* **What to do**
State the number of lines below in which the word "that" appears. Nothing else belongs in the answer.

Collected data
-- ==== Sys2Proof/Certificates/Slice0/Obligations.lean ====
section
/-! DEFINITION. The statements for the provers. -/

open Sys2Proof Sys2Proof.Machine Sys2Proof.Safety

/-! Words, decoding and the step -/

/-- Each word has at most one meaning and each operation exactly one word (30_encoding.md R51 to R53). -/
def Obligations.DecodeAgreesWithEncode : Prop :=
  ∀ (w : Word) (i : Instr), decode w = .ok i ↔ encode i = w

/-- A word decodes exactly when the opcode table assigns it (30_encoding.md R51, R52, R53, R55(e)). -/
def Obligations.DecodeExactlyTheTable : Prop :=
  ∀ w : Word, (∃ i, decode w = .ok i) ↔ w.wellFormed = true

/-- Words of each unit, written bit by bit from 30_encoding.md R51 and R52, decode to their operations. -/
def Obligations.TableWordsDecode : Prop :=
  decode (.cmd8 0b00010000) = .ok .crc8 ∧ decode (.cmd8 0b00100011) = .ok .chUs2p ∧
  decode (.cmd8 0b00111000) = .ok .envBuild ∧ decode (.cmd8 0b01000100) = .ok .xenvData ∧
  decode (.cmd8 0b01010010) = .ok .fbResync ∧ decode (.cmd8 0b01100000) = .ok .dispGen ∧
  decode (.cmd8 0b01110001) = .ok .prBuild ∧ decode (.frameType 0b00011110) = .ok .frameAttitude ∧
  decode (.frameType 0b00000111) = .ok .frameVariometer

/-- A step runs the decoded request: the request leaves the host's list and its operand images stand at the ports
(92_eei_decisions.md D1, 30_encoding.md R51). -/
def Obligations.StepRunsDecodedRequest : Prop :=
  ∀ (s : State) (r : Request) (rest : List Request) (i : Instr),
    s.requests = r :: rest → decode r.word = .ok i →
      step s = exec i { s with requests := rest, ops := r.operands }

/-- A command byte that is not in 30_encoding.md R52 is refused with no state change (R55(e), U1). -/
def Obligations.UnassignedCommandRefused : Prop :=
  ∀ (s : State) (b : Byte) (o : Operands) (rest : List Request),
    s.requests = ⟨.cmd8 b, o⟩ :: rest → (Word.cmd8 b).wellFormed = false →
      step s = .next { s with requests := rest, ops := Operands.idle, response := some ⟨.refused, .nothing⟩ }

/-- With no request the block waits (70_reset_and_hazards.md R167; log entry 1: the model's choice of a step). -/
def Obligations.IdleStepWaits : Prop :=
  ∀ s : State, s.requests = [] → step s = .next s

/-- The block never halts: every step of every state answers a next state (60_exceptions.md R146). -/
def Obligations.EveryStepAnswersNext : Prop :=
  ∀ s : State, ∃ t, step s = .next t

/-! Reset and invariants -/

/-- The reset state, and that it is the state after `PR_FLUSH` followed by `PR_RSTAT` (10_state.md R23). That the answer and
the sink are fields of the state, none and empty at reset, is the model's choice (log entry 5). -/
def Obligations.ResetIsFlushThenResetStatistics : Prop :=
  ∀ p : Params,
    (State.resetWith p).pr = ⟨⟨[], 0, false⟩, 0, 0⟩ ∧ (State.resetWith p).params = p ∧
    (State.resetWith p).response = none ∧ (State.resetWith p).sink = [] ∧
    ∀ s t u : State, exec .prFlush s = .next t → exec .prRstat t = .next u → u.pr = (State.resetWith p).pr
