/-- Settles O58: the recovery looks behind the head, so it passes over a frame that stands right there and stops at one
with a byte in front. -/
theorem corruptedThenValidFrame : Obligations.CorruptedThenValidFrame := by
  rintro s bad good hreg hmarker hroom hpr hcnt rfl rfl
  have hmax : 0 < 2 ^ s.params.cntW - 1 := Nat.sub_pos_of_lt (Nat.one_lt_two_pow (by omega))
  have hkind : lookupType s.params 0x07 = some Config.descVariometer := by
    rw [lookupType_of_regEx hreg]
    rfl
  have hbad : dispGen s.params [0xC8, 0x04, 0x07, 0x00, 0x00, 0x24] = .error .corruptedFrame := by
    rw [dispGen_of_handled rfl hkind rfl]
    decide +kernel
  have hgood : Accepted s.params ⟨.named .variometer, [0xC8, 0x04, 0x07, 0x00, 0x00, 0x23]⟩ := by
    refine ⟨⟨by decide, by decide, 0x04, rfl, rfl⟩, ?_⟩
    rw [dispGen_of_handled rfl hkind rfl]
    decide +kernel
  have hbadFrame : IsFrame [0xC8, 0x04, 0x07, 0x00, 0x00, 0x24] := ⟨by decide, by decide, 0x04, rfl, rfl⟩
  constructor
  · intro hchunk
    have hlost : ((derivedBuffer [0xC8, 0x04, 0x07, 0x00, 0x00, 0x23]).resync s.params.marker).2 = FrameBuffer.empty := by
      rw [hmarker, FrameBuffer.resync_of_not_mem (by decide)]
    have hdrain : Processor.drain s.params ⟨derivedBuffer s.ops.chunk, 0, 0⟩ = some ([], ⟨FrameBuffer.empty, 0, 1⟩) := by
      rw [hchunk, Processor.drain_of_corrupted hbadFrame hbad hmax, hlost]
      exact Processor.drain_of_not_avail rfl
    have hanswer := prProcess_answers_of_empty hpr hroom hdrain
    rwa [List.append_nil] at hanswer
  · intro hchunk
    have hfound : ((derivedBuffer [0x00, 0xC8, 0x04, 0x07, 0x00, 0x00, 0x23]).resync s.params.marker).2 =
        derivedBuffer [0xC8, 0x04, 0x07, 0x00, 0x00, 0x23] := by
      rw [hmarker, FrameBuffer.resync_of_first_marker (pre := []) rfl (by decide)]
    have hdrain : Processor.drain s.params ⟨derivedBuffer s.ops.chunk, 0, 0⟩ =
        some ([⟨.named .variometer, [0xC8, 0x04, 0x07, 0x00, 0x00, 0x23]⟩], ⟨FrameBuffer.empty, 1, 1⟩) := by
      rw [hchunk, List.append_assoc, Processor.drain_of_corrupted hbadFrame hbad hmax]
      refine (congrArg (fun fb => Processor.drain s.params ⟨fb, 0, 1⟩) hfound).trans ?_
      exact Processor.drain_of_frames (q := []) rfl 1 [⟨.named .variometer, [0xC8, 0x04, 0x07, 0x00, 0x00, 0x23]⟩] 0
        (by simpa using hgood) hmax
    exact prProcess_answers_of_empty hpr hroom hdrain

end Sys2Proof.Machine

* **Output of the task**
3